Shorter version: I am wondering if non-elastic collisions preserve time-symmetery; i.e., given a set of objects with positions and velocities known at a given time, we can calculate forward in time and predict when they will collide, but is it possible to calculate backward in time and see which objects were perhaps formed through inelastic collisions of two smaller objects?
Longer version: Given an isolated (isolated meaning there is nothing around for it to collide with) classical object and knowing its current position and velocity one can determine where it will be for all time and where it has been for all time. If the object were to be placed in some sort of force field we can still determine where it will be for all time and where it has been for all time. The reason we can know both where it will be and where it has been, I believe, is due to the time-reversal symmetry of physics (which, if I remember right, leads to the conservation of energy).
Moving to non-isolated objects, if we know the velocity and position of every object in a system such as the solar system we can similarly determine where all these objects will be and where they have been. Moving forward in time, some objects will collide and will either fracture or stick together. However, even though we can calculate collisions when moving forward in time, moving backwards in time it is a lot more difficult to determine when collisions occurred, especially if the result was the sticking together of two bodies.

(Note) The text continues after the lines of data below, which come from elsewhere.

/-- Member-list entries used in a hub die: one copy of each stored list, and each carried list (R124). DESIGN CHOICE (log entry 121): a stored
list that no context uses takes no entries. -/
def State.listUsed (s : State) (h : Nat) : Nat :=
  let cs := (s.svc.ctxs.vals.filter fun c => c.holdsSlots && c.fix.tiles.any fun t => exitHub t == h).map Ctx.fix
  let stored := (cs.map CtxFix.mlist).eraseDups.filter fun l => l != 0
  ((cs.filter fun x => x.mlist == 0).map CtxFix.mcount).sum
    + (stored.map fun l => match cs.find? fun x => x.mlist == l with | some x => x.mcount | none => 0).sum

/-- The hub dies have room for the list (R124). -/
def State.listFits (s : State) (mlist n : Nat) (hubs : List Nat) : Bool :=
  hubs.all fun h =>
    (mlist != 0 && s.svc.ctxs.vals.any fun c => c.holdsSlots && c.fix.mlist == mlist && c.fix.tiles.any fun t => exitHub t == h)
      || decide (s.listUsed h + n ≤ 2097152)

/-- The exit hub die of each chunk of a placement, in chunk order (R128). -/
def chunkHubs (chunks slots : Nat) (tiles : List Nat) : List Nat :=
  (List.range chunks).map fun c => exitHub (nth tiles (c % max slots 1 % max tiles.length 1))

/-- Step 6: the placement, or none for NOSPACE (R118, R124, R130, R131, R220). -/
def State.capacity (s : State) (m : SetupMsg) (members : List Nat) : Option Placed :=
  if 8192 ≤ s.inFlight ∨ s.nextCtx = none then none
  else if m.kind = 3 then some ⟨0, []⟩
  else
    match s.place m.kind m.desc with
    | none => none
    | some pl =>
      let n := allChunks m.kind m.desc
      let hubs := chunkHubs n (if pl.w = 0 then n else pl.w) pl.tiles
      let retainOk := noRetain m.kind m.desc
        || (List.range 4).all fun h => decide ((hubs.filter (· == h)).length ≤ (s.pool (4 + h)).freeCount)
      if retainOk && s.listFits (dfield m.desc 1 22 11) members.length (pl.tiles.map exitHub).eraseDups then some pl else none

/-! ### Step 7: tokens -/

/-- Tokens held (R31, R419). -/
def State.tokensHeld (s : State) : Nat :=
  (s.svc.ctxs.map fun e => e.2.fix.tokens).sum + (s.fab.slots.map fun e => e.2.tokens).sum

/-- Tokens available (R419). -/
def State.tokensFree (s : State) : Nat := s.fld .pwrTokens [] 63 48 - s.tokensHeld

/-- A cost is not admitted: it exceeds the tokens available, or HELD is not below SUPPLY (R419). -/
def State.tokensShort (s : State) (cost : Nat) : Bool := s.tokensFree == 0 || decide (s.tokensFree < cost)

/-- The power class of a setup (R418, Table 17.4). -/
def classFor (kind : Nat) (d : List Byte) : Nat :=
  if dfield d 2 19 16 ≠ 0 then dfield d 2 19 16
  else if kind = 2 then 11
  else if kind = 3 then 3
  else if opOf kind d = 6 then 1
  else if 4 ≤ opOf kind d ∨ 2 ≤ funcOf kind d then 3
  else if wmodeOf d = 0 then 7 else 5

/-- PWR_CLASS_k as the last evaluation of SUPPLY found it, its reset value before the first (R421, R430). -/
def State.classWord (s : State) (k : Nat) : Nat := s.pow.costs.get k (regReset .pwrClass [k])

/-- The cost of power class `k` over `t` tiles (R417). -/
def State.costOf (s : State) (k t : Nat) : Nat :=
  let w := s.classWord k
  let base := w / 2 ^ 32 % 2 ^ 16
  if t = 0 then base else ceilDiv (t * (w / 2 ^ 48)) 1000 + base

/-- The local time at which a context in QUARANTINE leaves it. -/
def State.quarEnds (s : State) (c : Ctx) : Nat := c.since + 2 * s.largestAgeSince c.since * 1000

/-- RETRY_US: the time until enough tokens are due back from contexts in QUARANTINE; 0 where they suffice already and where none are due
(R420). -/
def State.retryUs (s : State) (cost : Nat) : Nat :=
  let q := (s.svc.ctxs.vals.filter fun c => c.state == .quarantine).map fun c => (s.quarEnds c, c.fix.tokens)
  let need := s.tokensHeld + max cost 1
  let good := (q.map Prod.fst).filter fun t =>
    decide (need ≤ s.fld .pwrTokens [] 63 48 + ((q.filter fun e => decide (e.1 ≤ t)).map Prod.snd).sum)
  match good with
  | [] => 0
  | t :: ts => if s.tokensShort cost then min (ceilDiv (ts.foldl min t - s.local) 1000) (2 ^ 32 - 1) else 0

/-- The service image of a KIND is resident and runs, so its setups can be served (R420). -/
def State.serviceUp (s : State) (kind : Nat) : Bool :=
  let up (n : Nat) : Bool := (s.fab.slots.get n {}).state == .running
  up (kindSlot kind) && (kind != 2 || up 0)

/-! ### Step 8: the reservation (R30) -/

/-- One retention block for each chunk, in chunk order, taken from the hub die the chunk exits through (R128, R131). -/
def State.takeBlocks (s : State) (ctx : Nat) (hubs : List Nat) : List (Nat × Nat) × State :=
  hubs.foldl (fun (a : List (Nat × Nat) × State) h =>
    match (a.2.pool (4 + h)).alloc (4 + h) ctx with
    | some (b, q) => (a.1 ++ [(4 + h, b)], a.2.setPool (4 + h) q)
    | none => a) ([], s)

/-- The interval of R120 since generation `gen` of number `n` was left has not passed. -/
def State.genHeld (s : State) (n gen : Nat) : Bool :=
  match s.svc.leftAt.find? (n * 256 + gen) with
  | none => false
  | some (g, l) => decide (s.now < g + 2 * s.largestAgeSince l * 1000)

/-- The context leaves its generation (R120). -/
def State.leaveGen (s : State) (n gen : Nat) : State :=
  { s with svc := { s.svc with leftAt := s.svc.leftAt.set (n * 256 + gen) (s.now, s.local) } }

/-- Everything a setup needs is reserved, and the context is SETTING_UP (R30, R118, R119, R120). -/
def State.reserve (s : State) (m : SetupMsg) (job : Nat) (members : List Nat) (pl : Placed) (cost : Nat) : State :=
  match s.nextCtx with
  | none => s
  | some n =>
    let d := m.desc
    let chunks := if m.kind = 3 then 0 else allChunks m.kind d
    let gen := (s.svc.lastGen.get n 255 + 1) % 256
    let hubs := if m.kind = 3 ∨ noRetain m.kind d = true then [] else chunkHubs chunks (if pl.w = 0 then chunks else pl.w) pl.tiles
    let b := s.takeBlocks n hubs
    let s := b.2
    let mlist := if m.kind = 3 then 0 else dfield d 1 22 11
    let fix : CtxFix :=
      { kind := m.kind, job := job, desc := d, convener := m.pkt.src, setupId := m.setupId,
        setupPkt := { m.pkt with payload := [] }, gen0 := gen, port := m.port, members := members, mlist := mlist,
        c := if m.kind = 3 then 0 else chunkOf m.kind d, n := chunks, k := if m.kind = 3 then 0 else runChunks m.kind d,
        w := pl.w, slotKib := if m.kind = 3 then 0 else slotKibOf m.kind d (chunkOf m.kind d), tiles := pl.tiles,
        tokens := cost, blocks := b.1 }
    let held := if s.genHeld n gen then s.svc.leftAt.find? (n * 256 + gen) else none
    let c : Ctx := { fix := fix, gen := gen, since := s.local, holdFrom := held, bound := m.kind == 2,
                     run := { startAt := dfield d 4 63 0 } }
    let v := s.svc
    let s := { s with svc := { v with
      ctxs := v.ctxs.set n c
      nextNew := if v.nextNew ≤ 65535 then v.nextNew + 1 else v.nextNew
      freed := if v.nextNew ≤ 65535 then v.freed else v.freed.drop 1
      lastGen := v.lastGen.set n gen
      mlists := if mlist ≠ 0 ∧ dfield d 1 10 10 = 1 then v.mlists.set mlist ⟨job, members⟩ else v.mlists } }
    let s := s.ctxZero n
    if m.kind = 2 then
      let r := dfield d 13 63 48
      match s.region? r with
      | none => s
      | some x =>
        let sp := spanOf d
        let hdr := (s.headerWord r x sp 0, s.headerWord r x sp 1)
        let s := if s.headerWord r x sp 5 = 0 then s.writeRgn r x (sp.poff + 40) (natBytes 8 (layoutOf d)) else s
        s.onCtx n fun c => { c with optHdr := hdr }
    else s

/-- How an attempt at steps 5 to 8 ends. -/
inductive Attempt where
  | admitted (s : State)
  | refused (status : Nat)
  | short (cost : Nat)

/-- Steps 6 to 8 of Table 5.4. -/
def State.attempt (s : State) (m : SetupMsg) (job : Nat) (members : List Nat) : Attempt :=
  match s.capacity m members with
  | none => .refused stNOSPACE
  | some pl =>
    let cost := s.costOf (classFor m.kind m.desc) pl.tiles.length
    if s.tokensShort cost then .short cost
    else .admitted (s.reserve m job members pl cost)

/-! ### The deferral queue -/

/-- A setup short of tokens: POWER_DEFER, or the deferral queue (R132, R353). -/
def State.defer (s : State) (m : SetupMsg) (job cost : Nat) (members : List Nat) : State :=
  if dfield m.desc 2 20 20 = 0 ∨ 256 ≤ s.svc.deferq.length then s.refuseSetup m stPOWER_DEFER (s.retryUs cost)
  else
    let r := s.svc.defArb.enter (s.weight job) job cost
    let q : Deferred := ⟨s.nextId, m, job, r.1, members⟩
    { s with nextId := s.nextId + 1, svc := { s.svc with deferq := s.svc.deferq ++ [q], defArb := r.2 } }

/-- The queued setup with the smallest finish tag; ties by lower job and then earlier entry (R352, R353). -/
def firstDeferred (qs : List Deferred) : Option Deferred :=
  qs.foldl (fun (b : Option Deferred) q => match b with
    | none => some q
    | some a =>
      if q.tagF < a.tagF ∨ (q.tagF = a.tagF ∧ (q.job < a.job ∨ (q.job = a.job ∧ q.id < a.id))) then some q else some a) none

def State.dropDeferred (s : State) (q : Deferred) : State :=
  { s with svc := { s.svc with deferq := s.svc.deferq.filter fun x => x.id != q.id } }

/-- R496 at the deferral queue's arbiter. -/
def State.rebaseDeferral (s : State) : State :=
  if s.svc.defArb.v < 2 ^ 62 then s
  else
    let cut (q : Deferred) : Deferred := { q with tagF := q.tagF - 2 ^ 61 }
    let s := { s with svc := { s.svc with defArb := s.svc.defArb.rebased, deferq := s.svc.deferq.map cut } }
    s.bumpMod .admRebase [] 63 32

/-- Temond attempts the queue in order, steps 6 to 8 again, stopping at the first setup whose tokens are short (R132, R353, R420); a
setup whose region can no longer be bound meets NOSPACE (log entry 41). The fuel is the queue's length. -/
def State.attemptQueue : Nat → State → State
  | 0, s => s
  | k + 1, s =>
    match firstDeferred s.svc.deferq with
    | none => s
    | some q =>
      if !s.serviceUp q.msg.kind then s else
      match if s.regionCheck q.msg.kind q.job q.msg.desc = stOK then s.attempt q.msg q.job q.members else .refused stNOSPACE with
      | .short _ => s
      | .refused st => State.attemptQueue k ((s.dropDeferred q).refuseSetup q.msg st)
      | .admitted t =>
        let t := t.dropDeferred q
        State.attemptQueue k ({ t with svc := { t.svc with defArb := { t.svc.defArb with v := q.tagF } } } : State).rebaseDeferral

/-- The deferral queue is attempted (R420). -/
def State.tryDeferred (s : State) : State := State.attemptQueue s.svc.deferq.length s

/-! ### An assembled SETUP -/

/-- A region operation that a SETUP carries: a repeat is answered again or waits, a new one waits for Temond, and is answered POWER_DEFER
while the pool image is not loaded (R194, R196, R420). -/
def State.regionSetup (s : State) (m : SetupMsg) : State :=
  let same (a : RegAnswer) : Bool := a.src == m.pkt.src && a.setupId == m.setupId
  let fresh := s.mp.answers.filter fun a => a.status.isNone || !s.twiceAgePassed a.at_
  match List.find? same fresh with
  | some a =>
    match a.status with
    | some st => s.ackSetup m.pkt m.setupId st a.region 0 0 0
    | none =>
      let add (b : RegAnswer) : RegAnswer :=
        if same b && b.status.isNone then { b with repeats := b.repeats ++ [(m.port, m.pkt)] } else b
      { s with mp := { s.mp with answers := s.mp.answers.map add } }
  | none =>
    if m.parts ≠ 1 ∨ m.entries ≠ [] then s.refuseSetup m stBADDESC
    else if !s.serviceUp 4 then s.refuseSetup m stPOWER_DEFER 0
    else
      { s with mp := { s.mp with
        ops := s.mp.ops ++ [⟨dfield m.desc 0 63 0, dfield m.desc 1 63 0, s.portJob m.port, some (m.port, m.pkt)⟩]
        answers := fresh ++ [⟨m.pkt.src, m.setupId, s.local, none, dfield m.desc 0 55 40, []⟩] } }

/-- The context a SETUP repeats: any state but FREE, and not lost to a reset (R90, R458). -/
def State.repeated (s : State) (m : SetupMsg) : Option (Nat × Ctx) :=
  List.find? (fun (e : Nat × Ctx) => e.2.fix.convener == m.pkt.src && e.2.fix.setupId == m.setupId && !e.2.lost) s.svc.ctxs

In the specific example of the solar system, I could run a full simulation forward and know what the solar system will look like years from now (barring any unmodeled perturbations from passing stars) but I can't run the same simulation backwards and know when objects have experienced collisions or, running the simulation back in time very far, what the primordial solar system looked like before anything resembling the planets was formed.
There seems to be an asymmetry here: I can calculate collisions moving forward in time, but I can't always calculate collisions when moving back in time. Why is this? Is it due to these collisions quite often being inelastic collisions?